* RECORDED INFORMATION
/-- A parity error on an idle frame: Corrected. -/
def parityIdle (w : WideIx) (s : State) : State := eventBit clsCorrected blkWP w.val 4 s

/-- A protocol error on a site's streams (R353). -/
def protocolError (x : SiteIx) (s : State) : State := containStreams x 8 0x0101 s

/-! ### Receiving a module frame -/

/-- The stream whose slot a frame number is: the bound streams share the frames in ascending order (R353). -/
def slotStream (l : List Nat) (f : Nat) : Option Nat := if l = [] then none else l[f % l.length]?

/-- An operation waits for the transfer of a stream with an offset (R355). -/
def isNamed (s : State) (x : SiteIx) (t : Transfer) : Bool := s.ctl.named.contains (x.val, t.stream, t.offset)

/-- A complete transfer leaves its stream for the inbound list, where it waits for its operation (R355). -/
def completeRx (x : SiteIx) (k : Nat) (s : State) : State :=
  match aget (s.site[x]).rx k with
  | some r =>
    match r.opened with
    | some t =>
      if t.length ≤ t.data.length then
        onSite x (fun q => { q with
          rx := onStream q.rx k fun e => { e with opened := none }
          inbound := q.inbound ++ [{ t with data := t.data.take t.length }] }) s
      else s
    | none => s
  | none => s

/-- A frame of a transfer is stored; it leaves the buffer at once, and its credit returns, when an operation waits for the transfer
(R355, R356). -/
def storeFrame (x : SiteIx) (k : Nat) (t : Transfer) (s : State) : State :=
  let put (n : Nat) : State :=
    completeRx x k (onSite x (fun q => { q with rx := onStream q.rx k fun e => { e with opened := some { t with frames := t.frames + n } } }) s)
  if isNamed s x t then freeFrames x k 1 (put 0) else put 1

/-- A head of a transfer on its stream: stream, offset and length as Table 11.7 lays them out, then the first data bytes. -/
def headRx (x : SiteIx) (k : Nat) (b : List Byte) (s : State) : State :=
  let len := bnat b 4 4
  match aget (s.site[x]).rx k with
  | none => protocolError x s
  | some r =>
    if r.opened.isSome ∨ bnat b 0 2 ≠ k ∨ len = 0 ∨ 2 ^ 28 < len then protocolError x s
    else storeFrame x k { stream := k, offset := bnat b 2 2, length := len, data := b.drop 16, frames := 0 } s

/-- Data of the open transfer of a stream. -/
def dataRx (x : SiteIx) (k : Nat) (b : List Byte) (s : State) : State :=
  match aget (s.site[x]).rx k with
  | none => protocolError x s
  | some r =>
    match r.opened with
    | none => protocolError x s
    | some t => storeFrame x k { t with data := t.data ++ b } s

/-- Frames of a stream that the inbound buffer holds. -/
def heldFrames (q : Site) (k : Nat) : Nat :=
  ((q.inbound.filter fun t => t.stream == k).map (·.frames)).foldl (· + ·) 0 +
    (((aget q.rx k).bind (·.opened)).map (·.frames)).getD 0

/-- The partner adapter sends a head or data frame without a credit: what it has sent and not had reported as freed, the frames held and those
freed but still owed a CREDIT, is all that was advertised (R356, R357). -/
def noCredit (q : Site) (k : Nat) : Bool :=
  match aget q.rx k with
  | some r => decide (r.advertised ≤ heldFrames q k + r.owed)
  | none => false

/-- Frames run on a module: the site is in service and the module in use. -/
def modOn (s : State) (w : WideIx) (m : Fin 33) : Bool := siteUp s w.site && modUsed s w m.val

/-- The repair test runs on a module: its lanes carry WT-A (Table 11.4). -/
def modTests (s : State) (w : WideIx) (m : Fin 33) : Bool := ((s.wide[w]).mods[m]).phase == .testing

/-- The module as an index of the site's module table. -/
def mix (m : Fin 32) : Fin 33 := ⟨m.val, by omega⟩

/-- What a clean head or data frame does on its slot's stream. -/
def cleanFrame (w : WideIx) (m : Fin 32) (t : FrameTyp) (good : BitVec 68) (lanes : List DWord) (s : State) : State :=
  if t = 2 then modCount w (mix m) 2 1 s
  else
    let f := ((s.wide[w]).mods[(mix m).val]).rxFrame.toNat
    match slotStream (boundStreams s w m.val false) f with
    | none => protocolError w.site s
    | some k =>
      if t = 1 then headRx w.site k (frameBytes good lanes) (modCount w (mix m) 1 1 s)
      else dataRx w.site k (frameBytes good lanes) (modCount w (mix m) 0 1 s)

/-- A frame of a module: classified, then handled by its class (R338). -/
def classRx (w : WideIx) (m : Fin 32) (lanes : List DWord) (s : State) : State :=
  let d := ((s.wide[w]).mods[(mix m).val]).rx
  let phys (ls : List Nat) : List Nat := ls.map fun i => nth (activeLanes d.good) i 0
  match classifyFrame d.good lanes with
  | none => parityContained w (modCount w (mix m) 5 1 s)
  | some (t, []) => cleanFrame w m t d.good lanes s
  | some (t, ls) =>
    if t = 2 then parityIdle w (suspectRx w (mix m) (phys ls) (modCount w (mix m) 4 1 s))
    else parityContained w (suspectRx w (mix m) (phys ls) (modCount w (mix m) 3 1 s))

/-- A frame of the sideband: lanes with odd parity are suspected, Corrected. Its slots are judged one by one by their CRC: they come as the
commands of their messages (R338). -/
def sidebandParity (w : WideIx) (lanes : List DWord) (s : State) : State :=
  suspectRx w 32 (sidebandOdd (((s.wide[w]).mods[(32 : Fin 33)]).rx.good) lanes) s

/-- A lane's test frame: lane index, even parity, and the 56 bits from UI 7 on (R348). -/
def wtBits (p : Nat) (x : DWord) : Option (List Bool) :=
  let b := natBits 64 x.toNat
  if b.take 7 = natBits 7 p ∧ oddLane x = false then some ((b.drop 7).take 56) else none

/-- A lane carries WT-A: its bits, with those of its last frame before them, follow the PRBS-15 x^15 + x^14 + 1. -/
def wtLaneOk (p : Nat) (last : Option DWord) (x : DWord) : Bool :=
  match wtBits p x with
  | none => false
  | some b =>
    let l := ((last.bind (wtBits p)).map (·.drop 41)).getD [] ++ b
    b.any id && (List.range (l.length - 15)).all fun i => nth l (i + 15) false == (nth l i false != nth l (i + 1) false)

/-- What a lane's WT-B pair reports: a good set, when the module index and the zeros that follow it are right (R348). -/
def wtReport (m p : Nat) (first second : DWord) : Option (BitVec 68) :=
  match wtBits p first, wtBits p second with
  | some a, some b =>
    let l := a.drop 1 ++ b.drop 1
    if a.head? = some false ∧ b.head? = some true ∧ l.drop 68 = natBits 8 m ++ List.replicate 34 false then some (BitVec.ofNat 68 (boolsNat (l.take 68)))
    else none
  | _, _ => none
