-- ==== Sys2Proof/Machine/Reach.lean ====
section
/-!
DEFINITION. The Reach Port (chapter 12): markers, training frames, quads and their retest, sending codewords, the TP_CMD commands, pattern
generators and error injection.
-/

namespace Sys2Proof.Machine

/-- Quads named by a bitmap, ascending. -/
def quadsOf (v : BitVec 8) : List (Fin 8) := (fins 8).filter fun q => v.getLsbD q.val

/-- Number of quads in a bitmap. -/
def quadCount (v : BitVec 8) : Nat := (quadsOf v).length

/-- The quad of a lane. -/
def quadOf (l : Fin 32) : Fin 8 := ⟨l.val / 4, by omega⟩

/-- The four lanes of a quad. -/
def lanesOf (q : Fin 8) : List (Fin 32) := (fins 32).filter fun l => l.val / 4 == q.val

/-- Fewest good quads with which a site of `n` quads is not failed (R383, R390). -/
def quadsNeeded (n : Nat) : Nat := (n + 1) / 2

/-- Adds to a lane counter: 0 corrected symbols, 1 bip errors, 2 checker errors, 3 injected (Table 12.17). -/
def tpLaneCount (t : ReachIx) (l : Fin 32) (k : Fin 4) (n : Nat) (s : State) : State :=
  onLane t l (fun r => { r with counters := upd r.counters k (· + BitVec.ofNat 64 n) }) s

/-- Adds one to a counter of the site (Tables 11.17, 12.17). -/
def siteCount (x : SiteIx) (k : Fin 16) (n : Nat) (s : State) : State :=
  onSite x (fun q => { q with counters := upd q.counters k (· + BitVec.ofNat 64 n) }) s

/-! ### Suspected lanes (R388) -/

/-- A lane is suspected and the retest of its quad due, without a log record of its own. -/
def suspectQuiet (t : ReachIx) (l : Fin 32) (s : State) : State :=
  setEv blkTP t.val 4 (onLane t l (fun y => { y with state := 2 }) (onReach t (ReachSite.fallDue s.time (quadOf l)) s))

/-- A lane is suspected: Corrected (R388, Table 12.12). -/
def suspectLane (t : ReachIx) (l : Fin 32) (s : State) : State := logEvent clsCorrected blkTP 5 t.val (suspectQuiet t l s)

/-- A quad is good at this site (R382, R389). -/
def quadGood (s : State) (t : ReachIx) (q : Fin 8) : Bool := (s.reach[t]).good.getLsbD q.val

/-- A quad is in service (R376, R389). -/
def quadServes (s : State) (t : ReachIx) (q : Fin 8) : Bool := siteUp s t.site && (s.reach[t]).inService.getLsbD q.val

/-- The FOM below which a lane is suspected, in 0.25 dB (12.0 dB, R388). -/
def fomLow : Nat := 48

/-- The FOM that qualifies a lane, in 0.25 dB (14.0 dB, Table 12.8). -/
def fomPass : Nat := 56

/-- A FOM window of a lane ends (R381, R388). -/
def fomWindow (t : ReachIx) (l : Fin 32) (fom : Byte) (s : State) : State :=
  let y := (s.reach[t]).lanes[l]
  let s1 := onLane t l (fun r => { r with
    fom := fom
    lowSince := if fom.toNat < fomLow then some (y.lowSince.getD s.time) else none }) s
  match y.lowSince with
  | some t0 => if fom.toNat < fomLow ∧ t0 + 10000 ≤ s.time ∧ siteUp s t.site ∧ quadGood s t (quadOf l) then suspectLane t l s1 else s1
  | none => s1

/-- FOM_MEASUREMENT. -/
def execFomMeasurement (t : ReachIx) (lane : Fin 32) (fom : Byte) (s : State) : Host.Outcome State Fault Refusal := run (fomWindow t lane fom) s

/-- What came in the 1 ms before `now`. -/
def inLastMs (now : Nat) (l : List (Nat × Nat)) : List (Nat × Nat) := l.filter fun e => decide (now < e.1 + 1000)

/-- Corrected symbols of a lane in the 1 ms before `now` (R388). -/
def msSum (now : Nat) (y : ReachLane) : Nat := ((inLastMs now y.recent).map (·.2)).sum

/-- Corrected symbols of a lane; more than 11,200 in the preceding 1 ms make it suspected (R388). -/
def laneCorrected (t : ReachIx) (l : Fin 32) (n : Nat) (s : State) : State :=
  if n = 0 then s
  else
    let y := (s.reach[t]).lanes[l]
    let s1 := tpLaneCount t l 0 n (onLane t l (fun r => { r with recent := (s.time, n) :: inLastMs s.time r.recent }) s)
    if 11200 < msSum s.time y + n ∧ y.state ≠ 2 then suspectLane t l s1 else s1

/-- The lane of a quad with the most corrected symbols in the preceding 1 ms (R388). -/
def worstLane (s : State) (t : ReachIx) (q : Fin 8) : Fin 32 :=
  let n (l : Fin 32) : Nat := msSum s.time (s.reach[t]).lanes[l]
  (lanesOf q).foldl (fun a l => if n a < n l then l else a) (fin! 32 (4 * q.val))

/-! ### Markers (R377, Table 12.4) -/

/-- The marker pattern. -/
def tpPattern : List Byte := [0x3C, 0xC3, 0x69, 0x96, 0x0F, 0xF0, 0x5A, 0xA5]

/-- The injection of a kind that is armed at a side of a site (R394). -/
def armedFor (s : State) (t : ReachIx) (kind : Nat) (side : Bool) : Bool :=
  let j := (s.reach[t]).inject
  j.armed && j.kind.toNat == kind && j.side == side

* WORK TO BE COMPLETED
Copy out the lines above exactly, beginning at the one that contains "match classifyFrame d.good lanes with" and ending at the one that contains "if t = 2 then parityIdle".

* RESULT OF THIS TASK
  match classifyFrame d.good lanes with
  | none => parityContained w (modCount w (mix m) 5 1 s)
  | some (t, []) => cleanFrame w m t d.good lanes s
  | some (t, ls) =>
    if t = 2 then parityIdle w (suspectRx w (mix m) (phys ls) (modCount w (mix m) 4 1 s))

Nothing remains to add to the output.